**SUPPLIED RECORDS**
§

/-! ### `State.setP` -/

@[simp] theorem State.setP_a (v : Byte) : (s.setP v).a = s.a := rfl
@[simp] theorem State.setP_x (v : Byte) : (s.setP v).x = s.x := rfl
@[simp] theorem State.setP_y (v : Byte) : (s.setP v).y = s.y := rfl
@[simp] theorem State.setP_sp (v : Byte) : (s.setP v).sp = s.sp := rfl
@[simp] theorem State.setP_p (v : Byte) : (s.setP v).p = v := rfl
@[simp] theorem State.setP_pc (v : Byte) : (s.setP v).pc = s.pc := rfl
@[simp] theorem State.setP_cyc (v : Byte) : (s.setP v).cyc = s.cyc := rfl
@[simp] theorem State.setP_mem (v : Byte) : (s.setP v).mem = s.mem := rfl
@[simp] theorem State.setP_chip (v : Byte) : (s.setP v).chip = s.chip := rfl
@[simp] theorem State.setP_loaded (v : Byte) : (s.setP v).loaded = s.loaded := rfl
@[simp] theorem State.setP_ready (v : Byte) : (s.setP v).ready = s.ready := rfl
@[simp] theorem State.setP_finished (v : Byte) : (s.setP v).finished = s.finished := rfl
@[simp] theorem State.setP_samplesPerFrame (v : Byte) : (s.setP v).samplesPerFrame = s.samplesPerFrame := rfl
@[simp] theorem State.setP_samplesToNextFrame (v : Byte) : (s.setP v).samplesToNextFrame = s.samplesToNextFrame := rfl
@[simp] theorem State.setP_currentTrack (v : Byte) : (s.setP v).currentTrack = s.currentTrack := rfl
@[simp] theorem State.setP_trackWritten (v : Byte) : (s.setP v).trackWritten = s.trackWritten := rfl
@[simp] theorem State.setP_subsongCount (v : Byte) : (s.setP v).subsongCount = s.subsongCount := rfl
@[simp] theorem State.setP_startTrack (v : Byte) : (s.setP v).startTrack = s.startTrack := rfl
@[simp] theorem State.setP_speedFlag (v : Byte) : (s.setP v).speedFlag = s.speedFlag := rfl
@[simp] theorem State.setP_initAddr (v : Byte) : (s.setP v).initAddr = s.initAddr := rfl
@[simp] theorem State.setP_playAddr (v : Byte) : (s.setP v).playAddr = s.playAddr := rfl
@[simp] theorem State.setP_phase (v : Byte) : (s.setP v).phase = s.phase := rfl
@[simp] theorem State.setP_commands (v : Byte) : (s.setP v).commands = s.commands := rfl
@[simp] theorem State.setP_replies (v : Byte) : (s.setP v).replies = s.replies := rfl
@[simp] theorem State.setP_answers (v : Byte) : (s.setP v).answers = s.answers := rfl
@[simp] theorem State.setP_draws (v : Byte) : (s.setP v).draws = s.draws := rfl
@[simp] theorem State.setP_cfg (v : Byte) : (s.setP v).cfg = s.cfg := rfl
@[simp] theorem memRead_setP (v : Byte) (c : Word) : memRead (s.setP v) c = memRead s c := rfl

/-! ### `State.setPc` -/

@[simp] theorem State.setPc_a (v : Word) : (s.setPc v).a = s.a := rfl
@[simp] theorem State.setPc_x (v : Word) : (s.setPc v).x = s.x := rfl
@[simp] theorem State.setPc_y (v : Word) : (s.setPc v).y = s.y := rfl
@[simp] theorem State.setPc_sp (v : Word) : (s.setPc v).sp = s.sp := rfl
@[simp] theorem State.setPc_p (v : Word) : (s.setPc v).p = s.p := rfl
@[simp] theorem State.setPc_pc (v : Word) : (s.setPc v).pc = v := rfl
@[simp] theorem State.setPc_cyc (v : Word) : (s.setPc v).cyc = s.cyc := rfl
@[simp] theorem State.setPc_mem (v : Word) : (s.setPc v).mem = s.mem := rfl
@[simp] theorem State.setPc_chip (v : Word) : (s.setPc v).chip = s.chip := rfl
@[simp] theorem State.setPc_loaded (v : Word) : (s.setPc v).loaded = s.loaded := rfl
@[simp] theorem State.setPc_ready (v : Word) : (s.setPc v).ready = s.ready := rfl
@[simp] theorem State.setPc_finished (v : Word) : (s.setPc v).finished = s.finished := rfl
@[simp] theorem State.setPc_samplesPerFrame (v : Word) : (s.setPc v).samplesPerFrame = s.samplesPerFrame := rfl
@[simp] theorem State.setPc_samplesToNextFrame (v : Word) : (s.setPc v).samplesToNextFrame = s.samplesToNextFrame := rfl
@[simp] theorem State.setPc_currentTrack (v : Word) : (s.setPc v).currentTrack = s.currentTrack := rfl
@[simp] theorem State.setPc_trackWritten (v : Word) : (s.setPc v).trackWritten = s.trackWritten := rfl
@[simp] theorem State.setPc_subsongCount (v : Word) : (s.setPc v).subsongCount = s.subsongCount := rfl
@[simp] theorem State.setPc_startTrack (v : Word) : (s.setPc v).startTrack = s.startTrack := rfl
@[simp] theorem State.setPc_speedFlag (v : Word) : (s.setPc v).speedFlag = s.speedFlag := rfl
@[simp] theorem State.setPc_initAddr (v : Word) : (s.setPc v).initAddr = s.initAddr := rfl
@[simp] theorem State.setPc_playAddr (v : Word) : (s.setPc v).playAddr = s.playAddr := rfl
@[simp] theorem State.setPc_phase (v : Word) : (s.setPc v).phase = s.phase := rfl
@[simp] theorem State.setPc_commands (v : Word) : (s.setPc v).commands = s.commands := rfl
@[simp] theorem State.setPc_replies (v : Word) : (s.setPc v).replies = s.replies := rfl
@[simp] theorem State.setPc_answers (v : Word) : (s.setPc v).answers = s.answers := rfl
@[simp] theorem State.setPc_draws (v : Word) : (s.setPc v).draws = s.draws := rfl
@[simp] theorem State.setPc_cfg (v : Word) : (s.setPc v).cfg = s.cfg := rfl
@[simp] theorem memRead_setPc (v : Word) (c : Word) : memRead (s.setPc v) c = memRead s c := rfl

/-! ### `State.setMem` -/

@[simp] theorem State.setMem_a (m : Memory) : (s.setMem m).a = s.a := rfl
@[simp] theorem State.setMem_x (m : Memory) : (s.setMem m).x = s.x := rfl
@[simp] theorem State.setMem_y (m : Memory) : (s.setMem m).y = s.y := rfl
@[simp] theorem State.setMem_sp (m : Memory) : (s.setMem m).sp = s.sp := rfl
@[simp] theorem State.setMem_p (m : Memory) : (s.setMem m).p = s.p := rfl
@[simp] theorem State.setMem_pc (m : Memory) : (s.setMem m).pc = s.pc := rfl
@[simp] theorem State.setMem_cyc (m : Memory) : (s.setMem m).cyc = s.cyc := rfl
@[simp] theorem State.setMem_mem (m : Memory) : (s.setMem m).mem = m := rfl
@[simp] theorem State.setMem_chip (m : Memory) : (s.setMem m).chip = s.chip := rfl
@[simp] theorem State.setMem_loaded (m : Memory) : (s.setMem m).loaded = s.loaded := rfl
@[simp] theorem State.setMem_ready (m : Memory) : (s.setMem m).ready = s.ready := rfl
@[simp] theorem State.setMem_finished (m : Memory) : (s.setMem m).finished = s.finished := rfl
@[simp] theorem State.setMem_samplesPerFrame (m : Memory) : (s.setMem m).samplesPerFrame = s.samplesPerFrame := rfl
@[simp] theorem State.setMem_samplesToNextFrame (m : Memory) : (s.setMem m).samplesToNextFrame = s.samplesToNextFrame := rfl
@[simp] theorem State.setMem_currentTrack (m : Memory) : (s.setMem m).currentTrack = s.currentTrack := rfl
@[simp] theorem State.setMem_trackWritten (m : Memory) : (s.setMem m).trackWritten = s.trackWritten := rfl
@[simp] theorem State.setMem_subsongCount (m : Memory) : (s.setMem m).subsongCount = s.subsongCount := rfl
@[simp] theorem State.setMem_startTrack (m : Memory) : (s.setMem m).startTrack = s.startTrack := rfl
@[simp] theorem State.setMem_speedFlag (m : Memory) : (s.setMem m).speedFlag = s.speedFlag := rfl
@[simp] theorem State.setMem_initAddr (m : Memory) : (s.setMem m).initAddr = s.initAddr := rfl
@[simp] theorem State.setMem_playAddr (m : Memory) : (s.setMem m).playAddr = s.playAddr := rfl
@[simp] theorem State.setMem_phase (m : Memory) : (s.setMem m).phase = s.phase := rfl
@[simp] theorem State.setMem_commands (m : Memory) : (s.setMem m).commands = s.commands := rfl
@[simp] theorem State.setMem_replies (m : Memory) : (s.setMem m).replies = s.replies := rfl
@[simp] theorem State.setMem_answers (m : Memory) : (s.setMem m).answers = s.answers := rfl
@[simp] theorem State.setMem_draws (m : Memory) : (s.setMem m).draws = s.draws := rfl
@[simp] theorem State.setMem_cfg (m : Memory) : (s.setMem m).cfg = s.cfg := rfl
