-- ==== Sys2Proof/Laws/Memory.lean ====
section
/-! SUPPORT. The laws of the Memory Image: read after write, and that every write keeps the canonical form; then the
same of the write path and the stack. -/

namespace Sys2Proof.Machine

/-- Canonical form from an address up is canonical form from any lower one. -/
theorem Memory.wfFrom_mono {lo lo' : Nat} (h : lo' ≤ lo) {m : Memory} (hm : Memory.wfFrom lo m = true) :
    Memory.wfFrom lo' m = true := by
  cases m with
  | nil => rfl
  | cons c rest =>
    obtain ⟨k, v⟩ := c
    simp only [Memory.wfFrom, Bool.and_eq_true, decide_eq_true_eq] at hm ⊢
    exact ⟨⟨⟨by omega, hm.1.1.2⟩, hm.1.2⟩, hm.2⟩

/-- Below the lowest listed address everything reads as unlisted. -/
theorem Memory.read_below {lo : Nat} {m : Memory} (hm : Memory.wfFrom lo m = true) {a : Nat} (ha : a < lo) :
    Memory.read m a = unlistedByte := by
  induction m generalizing lo with
  | nil => rfl
  | cons c rest ih =>
    obtain ⟨k, v⟩ := c
    simp only [Memory.wfFrom, Bool.and_eq_true, decide_eq_true_eq] at hm
    have hk : k ≠ a := by omega
    simp only [Memory.read, if_neg hk]
    exact ih hm.2 (by omega)

/-- Read after write, on a memory in canonical form. -/
theorem Memory.read_write {lo : Nat} {m : Memory} (hm : Memory.wfFrom lo m = true) (a c : Nat) (b : Byte) :
    Memory.read (Memory.write m a b) c = if c = a then b else Memory.read m c := by
  induction m generalizing lo with
  | nil =>
    by_cases hc : c = a
    · subst hc
      by_cases hb : b = unlistedByte <;> simp [Memory.write, Memory.read, hb]
    · have hc' : ¬a = c := fun h => hc h.symm
      by_cases hb : b = unlistedByte <;> simp [Memory.write, Memory.read, hb, hc, hc']
  | cons d rest ih =>
    obtain ⟨k, v⟩ := d
    simp only [Memory.wfFrom, Bool.and_eq_true, decide_eq_true_eq] at hm
    have hrest : ∀ {c}, c < k + 1 → Memory.read rest c = unlistedByte := Memory.read_below hm.2
    simp only [Memory.write]
    split
    · rename_i hak
      split
      · rename_i hb
        split
        · rename_i hc
          have := hrest (c := c) (by omega)
          simp only [Memory.read, if_neg (show k ≠ c by omega), this, hb]
        · rfl
      · simp only [Memory.read, eq_comm (a := a)]
    · split
      · rename_i _ hak
        subst hak
        split
        · rename_i hb
          split
          · rename_i hc
            rw [hrest (c := c) (by omega), hb]
          · rename_i hc
            simp only [Memory.read, if_neg (show ¬a = c from fun h => hc h.symm)]
        · simp only [Memory.read, eq_comm (a := a)]
          by_cases hc : c = a <;> simp [hc]
      · rename_i h1 h2
        simp only [Memory.read, ih hm.2]
        by_cases hc : k = c
        · simp only [if_pos hc, if_neg (show ¬c = a by omega)]
        · simp only [if_neg hc]

/-- A write keeps the canonical form. -/
theorem Memory.wfFrom_write {lo : Nat} {m : Memory} (hm : Memory.wfFrom lo m = true) {a : Nat} (h1 : lo ≤ a)
    (h2 : a < 65536) (b : Byte) : Memory.wfFrom lo (Memory.write m a b) = true := by
  induction m generalizing lo with
  | nil =>
    by_cases hb : b = unlistedByte <;> simp [Memory.write, Memory.wfFrom, hb, h1, h2]
  | cons d rest ih =>
    obtain ⟨k, v⟩ := d
    have hm' := hm
    simp only [Memory.wfFrom, Bool.and_eq_true, decide_eq_true_eq] at hm
    simp only [Memory.write]
    split
    · rename_i hak
      split
      · exact hm'
      · rename_i hb
        simp only [Memory.wfFrom, Bool.and_eq_true, decide_eq_true_eq, bne_iff_ne]
        exact ⟨⟨⟨h1, h2⟩, hb⟩, ⟨⟨by omega, hm.1.1.2⟩, by simpa using hm.1.2⟩, hm.2⟩
    · split
      · rename_i _ hak
        subst hak
        split
        · exact Memory.wfFrom_mono (by omega) hm.2
        · rename_i hb
          simp only [Memory.wfFrom, Bool.and_eq_true, decide_eq_true_eq, bne_iff_ne]
          exact ⟨⟨⟨h1, h2⟩, hb⟩, hm.2⟩
      · rename_i h3 h4
        simp only [Memory.wfFrom, Bool.and_eq_true, decide_eq_true_eq]
        exact ⟨hm.1, ih hm.2 (by omega)⟩

/-- Every write of one byte of the address space keeps the canonical form. -/
theorem Memory.wf_write {m : Memory} (hm : Memory.wf m = true) (a : Word) (b : Byte) :
    Memory.wf (Memory.write m a.toNat b) = true :=
  Memory.wfFrom_write hm (Nat.zero_le _) a.isLt b

/-- Laying an instruction word into memory keeps the canonical form. -/
theorem Memory.wf_storeWord {m : Memory} (hm : Memory.wf m = true) (nbits w : Nat) (pc : Word) :
    Memory.wf (storeWord nbits w pc m) = true :=
  Memory.wf_write (Memory.wf_write (Memory.wf_write hm _ _) _ _) _ _

/-- `withFetchWord` keeps the memory invariant. -/
theorem State.withFetchWord_memoryInv {s : State} (hs : MemoryInv s) (nbits w : Nat) :
    MemoryInv (s.withFetchWord nbits w) :=
  Memory.wf_storeWord hs nbits w s.pc

/-! ### The write path -/

theorem memWrite_window {c : Word} (h : inChipWindow c = true) (b : Byte) (s : State) :
    memWrite c b s = s.emit (chipWrite c b) := by
  simp [memWrite, h]

theorem memWrite_plain {c : Word} (h : inChipWindow c = false) (b : Byte) (s : State) :
    memWrite c b s = s.setMem (Memory.write s.mem c.toNat b) := by
  simp [memWrite, h]

/-- Everything a write can do, R53. -/
theorem memWrite_cases (c : Word) (b : Byte) (s : State) :
    (inChipWindow c = true ∧ (memWrite c b s).mem = s.mem ∧ (memWrite c b s).chip = s.chip ++ chipWrite c b) ∨
    (inChipWindow c = false ∧ (memWrite c b s).mem = Memory.write s.mem c.toNat b ∧
      (memWrite c b s).chip = s.chip) := by
  cases h : inChipWindow c
  · exact .inr ⟨rfl, by rw [memWrite_plain h]; rfl, by rw [memWrite_plain h]; rfl⟩
  · exact .inl ⟨rfl, by rw [memWrite_window h]; rfl, by rw [memWrite_window h]; rfl⟩

/-- A write changes only `Mem` and the event history. -/
theorem memWrite_sameRest (c : Word) (b : Byte) (s : State) :
    memWrite c b s = { s with mem := (memWrite c b s).mem, chip := (memWrite c b s).chip } := by
  unfold memWrite; split <;> rfl

/-- Reading one byte after a write, on a memory in canonical form. -/
theorem memRead_memWrite {s : State} (hs : MemoryInv s) (c : Word) (b : Byte) (d : Word) :
    memRead (memWrite c b s) d = if inChipWindow c = false ∧ d = c then b else memRead s d := by
  rcases memWrite_cases c b s with ⟨h, hm, -⟩ | ⟨h, hm, -⟩
  · simp [memRead, hm, h]
  · simp only [memRead, hm, h, true_and, Memory.read_write hs]
    simp [BitVec.toNat_inj]

/-- A write keeps the memory invariant. -/
theorem memWrite_memoryInv {s : State} (hs : MemoryInv s) (c : Word) (b : Byte) : MemoryInv (memWrite c b s) := by
  rcases memWrite_cases c b s with ⟨-, hm, -⟩ | ⟨-, hm, -⟩
  · rw [MemoryInv, hm]; exact hs
  · rw [MemoryInv, hm]; exact Memory.wf_write hs c b

/-! ### The stack -/

/-- The stack page is outside the chip window (R61). -/
theorem inChipWindow_stackAddr (sp : Byte) : inChipWindow (stackAddr sp) = false := by
  revert sp; decide

/-- A push is never diverted (R61, R150). -/
theorem push_mem (v : Byte) (s : State) : (push v s).mem = Memory.write s.mem (stackAddr s.sp).toNat v := by
  simp [push, memWrite_plain (inChipWindow_stackAddr s.sp)]

theorem push_chip (v : Byte) (s : State) : (push v s).chip = s.chip := by
  simp [push, memWrite_plain (inChipWindow_stackAddr s.sp)]

theorem push_memoryInv {s : State} (hs : MemoryInv s) (v : Byte) : MemoryInv (push v s) := by
  rw [MemoryInv, push_mem]; exact Memory.wf_write hs _ v

/-- Reading one byte after a push. -/
theorem memRead_push {s : State} (hs : MemoryInv s) (v : Byte) (d : Word) :
    memRead (push v s) d = if d = stackAddr s.sp then v else memRead s d := by
  simp only [memRead, push_mem, Memory.read_write hs]
  simp [BitVec.toNat_inj]

/-- Two stack addresses are equal only for equal stack pointers. -/
theorem stackAddr_inj {sp sp' : Byte} : stackAddr sp = stackAddr sp' ↔ sp = sp' := by
  refine ⟨fun h => ?_, fun h => by rw [h]⟩
  unfold stackAddr at h
  bv_omega

end Sys2Proof.Machine
end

§

**YOUR TASK**
Every line holding the string "unlistedByte" should be copied here, so please find those lines in the data.

**TASK OUTPUT**
    Memory.read m a = unlistedByte := by
      by_cases hb : b = unlistedByte <;> simp [Memory.write, Memory.read, hb]
      by_cases hb : b = unlistedByte <;> simp [Memory.write, Memory.read, hb, hc, hc']
    have hrest : ∀ {c}, c < k + 1 → Memory.read rest c = unlistedByte := Memory.read_below hm.2
    by_cases hb : b = unlistedByte <;> simp [Memory.write, Memory.wfFrom, hb, h1, h2]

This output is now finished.